Because of the use of comprehensive symbolism, it is almost impossible to separate
Aboriginal art from craft and religious and magical practice. Implements weapons and
utensils were not merely useful - they were beautifully made and adorned. In addition the
owner often sang a special song as he made the object, and painted a sacred design on it to
give it dreamtime power. Religious and magical rites always involved symbolism and
mythology. In such rites a lavish use was made of sacred objects such as Tjuringa (carved
pieces of wood or stone); ornate headdresses made of sticks, twine, feathers, down and
grasses; carved, painted or feathered poles 15 or 25 feet high; a great variety of paintings and
designs; and a rich repertoire of songs and dances. The performers usually painted themselves
elaborately with red and yellow ochre, white pipe clay and charcoal; sometimes they added
feathers and down stuck on with blood. Some groups painted the ground where they were to
perform. The most beautiful ground designs were made in central Australia. Rock painting,
usually with religious significance, occurred all over Australia. There were many different
styles. In parts of Arnhem Land the artist painted in X-ray style, showing the bones and
internal organs of the animal depicted; in caves in north-western Australia were great 14 feet
long figures with large eyes and noses, but no mouths, representing Wandjina, ancestral
beings; in western Arnhem Land there were stick figures - running, fighting, spearing,
dancing - drawn with grace and vigour. Bark painting was (and is) very popular in Arnhem
Land, and is recognised today as one of the world's outstanding forms of primitive art. In
southern and eastern Australia rocks were engraved and trees carved, and across north
Australia figures were made from wood, beewax and bound grass.

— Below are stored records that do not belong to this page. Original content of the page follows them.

-- ==== Sys2Proof/Laws/Step.lean ====
section
/-!
SUPPORT. What an instruction and a step can do, said once each.
-/

namespace Sys2Proof.Machine

/-- An instruction that goes on (10_state.md R19): it writes one register, stores one word, or moves the `pc`. -/
theorem exec_next_cases {i : Instr} {s t : State} (h : exec i s = .next t) :
    (∃ d v, t = s.writeBack d v ∧ (∀ rs rt imm, i ≠ .sw rs rt imm) ∧ ∀ rs rt imm, i ≠ .beq rs rt imm) ∨
    (∃ rs rt imm, i = .sw rs rt imm ∧ s.dmemInRange (s.effectiveAddress rs imm) = true ∧
      t = (s.dmemWrite (s.effectiveAddress rs imm) (s.readReg rt)).advance) ∨
    (∃ rs rt imm, i = .beq rs rt imm ∧
      t = s.setPc (nextPc s.pc (eqFlag (s.readReg rs) (s.readReg rt)) (sext32 imm))) := by
  cases i with
  | add rs rt rd => cases h; exact .inl ⟨_, _, rfl, by simp, by simp⟩
  | and rs rt rd => cases h; exact .inl ⟨_, _, rfl, by simp, by simp⟩
  | slt rs rt rd => cases h; exact .inl ⟨_, _, rfl, by simp, by simp⟩
  | addi rs rt imm => cases h; exact .inl ⟨_, _, rfl, by simp, by simp⟩
  | lui rs rt imm => cases h; exact .inl ⟨_, _, rfl, by simp, by simp⟩
  | ori rs rt imm => cases h; exact .inl ⟨_, _, rfl, by simp, by simp⟩
  | lw rs rt imm =>
    simp only [exec, execLw] at h
    split at h
    · cases h; exact .inl ⟨_, _, rfl, by simp, by simp⟩
    · cases h
  | sw rs rt imm =>
    simp only [exec, execSw] at h
    split at h
    · next hr => cases h; exact .inr (.inl ⟨rs, rt, imm, rfl, hr, rfl⟩)
    · cases h
  | beq rs rt imm => cases h; exact .inr (.inr ⟨rs, rt, imm, rfl, rfl⟩)

/-- An instruction that takes a model fault (60_exceptions.md R108): LW or SW out of range. -/
theorem exec_fault_cases {i : Instr} {s : State} {f : Fault} (h : exec i s = .fault f) :
    ∃ rs rt imm, (i = .lw rs rt imm ∨ i = .sw rs rt imm) ∧ s.dmemInRange (s.effectiveAddress rs imm) = false ∧
      f = .addressOutOfRange (s.takeFault .addressOutOfRange (some (encode i)) (some (s.effectiveAddress rs imm))) := by
  cases i with
  | lw rs rt imm =>
    simp only [exec, execLw] at h
    split at h
    · cases h
    · next hr => cases h; exact ⟨rs, rt, imm, .inl rfl, by simpa using hr, rfl⟩
  | sw rs rt imm =>
    simp only [exec, execSw] at h
    split at h
    · cases h
    · next hr => cases h; exact ⟨rs, rt, imm, .inr rfl, by simpa using hr, rfl⟩
  | _ => cases h

/-- No instruction is refused. -/
theorem exec_not_refused (i : Instr) (s : State) (r : Refusal) : exec i s ≠ .refused r := by
  intro h
  cases i with
  | lw rs rt imm => simp only [exec, execLw] at h; split at h <;> cases h
  | sw rs rt imm => simp only [exec, execSw] at h; split at h <;> cases h
  | _ => cases h

theorem execWord_instr {w : Word} {i : Instr} (h : decode w = .instr i) (s : State) : execWord w s = exec i s := by
  simp only [execWord, h]

theorem execWord_unsupported {w : Word} {op func : Code} (h : decode w = .unsupported op func) (s : State) :
    execWord w s = execUnsupported w s := by
  simp only [execWord, h]

/-- A fault-free state's step is its fetched word's cycle. -/
theorem step_fetched {s : State} {w : Word} (hf : s.fault = none) (hw : s.fetch = some w) :
    step s = execWord w s := by
  simp only [step, hf, hw]

theorem step_faulted {s : State} {r : FaultRecord} (h : s.fault = some r) : step s = .fault (.halted r) := by
  simp only [step, h]

/-- A step that goes on, said once: the state was fault-free and the fetch in range, and either the fetched word is
unsupported under `Nop`, or it is an instruction and the step is its effect. -/
theorem step_next_cases {s t : State} (h : step s = .next t) :
    s.fault = none ∧ ∃ w, s.fetch = some w ∧
    ((∃ op func, decode w = .unsupported op func ∧ s.policy = .nop ∧ t = s.advance) ∨
     (∃ i, decode w = .instr i ∧ exec i s = .next t)) := by
  cases hf : s.fault with
  | some r => rw [step_faulted hf] at h; cases h
  | none =>
    cases hw : s.fetch with
    | none =>
      simp only [step, hf, hw, execFetchPastImage, State.raiseFetchOutOfRange] at h
      cases h
    | some w =>
      rw [step_fetched hf hw] at h
      refine ⟨rfl, w, rfl, ?_⟩
      cases hd : decode w with
      | instr i => exact .inr ⟨i, rfl, (execWord_instr hd s).symm.trans h⟩
      | unsupported op func =>
        rw [execWord_unsupported hd] at h
        unfold execUnsupported at h
        split at h
        · next hp => cases h; exact .inl ⟨op, func, rfl, hp, rfl⟩
        · cases h

/-- A step that stops, said once: the state had faulted before, or the fetch is past the image, or the fetched word is
unsupported under `Fault`, or its instruction takes a model fault. -/
theorem step_fault_cases {s : State} {f : Fault} (h : step s = .fault f) :
    (∃ r, s.fault = some r ∧ f = .halted r) ∨
    s.fault = none ∧
    ((s.fetch = none ∧ f = .fetchOutOfRange (s.takeFault .fetchOutOfRange none none)) ∨
     (∃ w, s.fetch = some w ∧
       ((∃ op func, decode w = .unsupported op func ∧ s.policy = .fault ∧
          f = .unsupportedOpcode (s.takeFault .unsupportedOpcode (some w) none)) ∨
        (∃ i, decode w = .instr i ∧ exec i s = .fault f)))) := by
  cases hf : s.fault with
  | some r => rw [step_faulted hf] at h; cases h; exact .inl ⟨r, rfl, rfl⟩
  | none =>
    refine .inr ⟨rfl, ?_⟩
    cases hw : s.fetch with
    | none =>
      simp only [step, hf, hw, execFetchPastImage, State.raiseFetchOutOfRange] at h
      cases h
      exact .inl ⟨rfl, rfl⟩
    | some w =>
      rw [step_fetched hf hw] at h
      refine .inr ⟨w, rfl, ?_⟩
      cases hd : decode w with
      | instr i => exact .inr ⟨i, rfl, (execWord_instr hd s).symm.trans h⟩
      | unsupported op func =>
        rw [execWord_unsupported hd] at h
        unfold execUnsupported at h
        split at h
        · cases h
        · next hp => cases h; exact .inl ⟨op, func, rfl, hp, rfl⟩

/-- The placed word is the one the next step runs. -/
theorem step_withFetchWord (s : State) (nbits w : Nat) :
    step (s.withFetchWord nbits w) = execWord (tableWord nbits w) (s.withFetchWord nbits w) :=
  step_fetched rfl (fetch_loadNext s (tableWord nbits w))

end Sys2Proof.Machine
end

Over much of Australia designs were stylised. Just as many Aboriginal songs cannot be
understood simply by hearing the words, so the painting cannot be understood simply by
looking. Most paintings were associated with a story. The symbols used varied. In central
Australia concentric circles, spirals, U-shaped figures, dots and wavy lines predominated. In
different parts of Arnhem Land paintings were either geometric and abstract or more
naturalistic. Songs and dances were usually accompanied by hand-clapping or time
(percussion) sticks and, in northern Australia, by the didjeridoo, a long, hollowed-out wooden
instrument which, when blown, gives a pulsating droning sound. The Aborigines were a
people of buoyant mood and of carefree outlook when circumstances allowed. They greatly
enjoyed games. Ball games were played in eastern Australia with an opossum-skin ball; a type
of game resembling hockey was played in western Queensland with sticks and a stone; and
tops made of clay or a gourd on a stick were popular in eastern Australia and Lake Eyre. Men
everywhere enjoyed spear and boomerang throwing contests. Children played the universal
games of hide and seek, wrestling and telling stories with string figures. Like children the
world over, they learnt by copying their parents. both boys and girls practised tracking
animals and people; the boys enjoyed sham fights, threw small spears and clubs at a bark disc
bowled along the ground and hunted small animals; the girls took miniature coolamons and
digging sticks and busied themselves alongside their mothers.
In the evenings folk lore, jokes and popular myths were told, songs were sung and dances
performed for general entertainment. Environment, isolation, and economy of hunting and
collecting kept the Aborigines materially poor but they compensated for their lack of material
possessions by developing a rich social, religious and cultural life. It was a satisfying and
emotionally secure life. Everybody was expected of him. food gathering, social organisation,
religion, law and art were all inter-dependent. A life constituted in this way was extremely
resistant to change.
In many ways, however, the Aborigines were ill-equipped to face the changes brought by
European settlement in Australia; similarly, a western European people, whose economy
emphasized competitive activity and the value of material possessions, found the Aboriginal
philosophy and way of life hard to appreciate.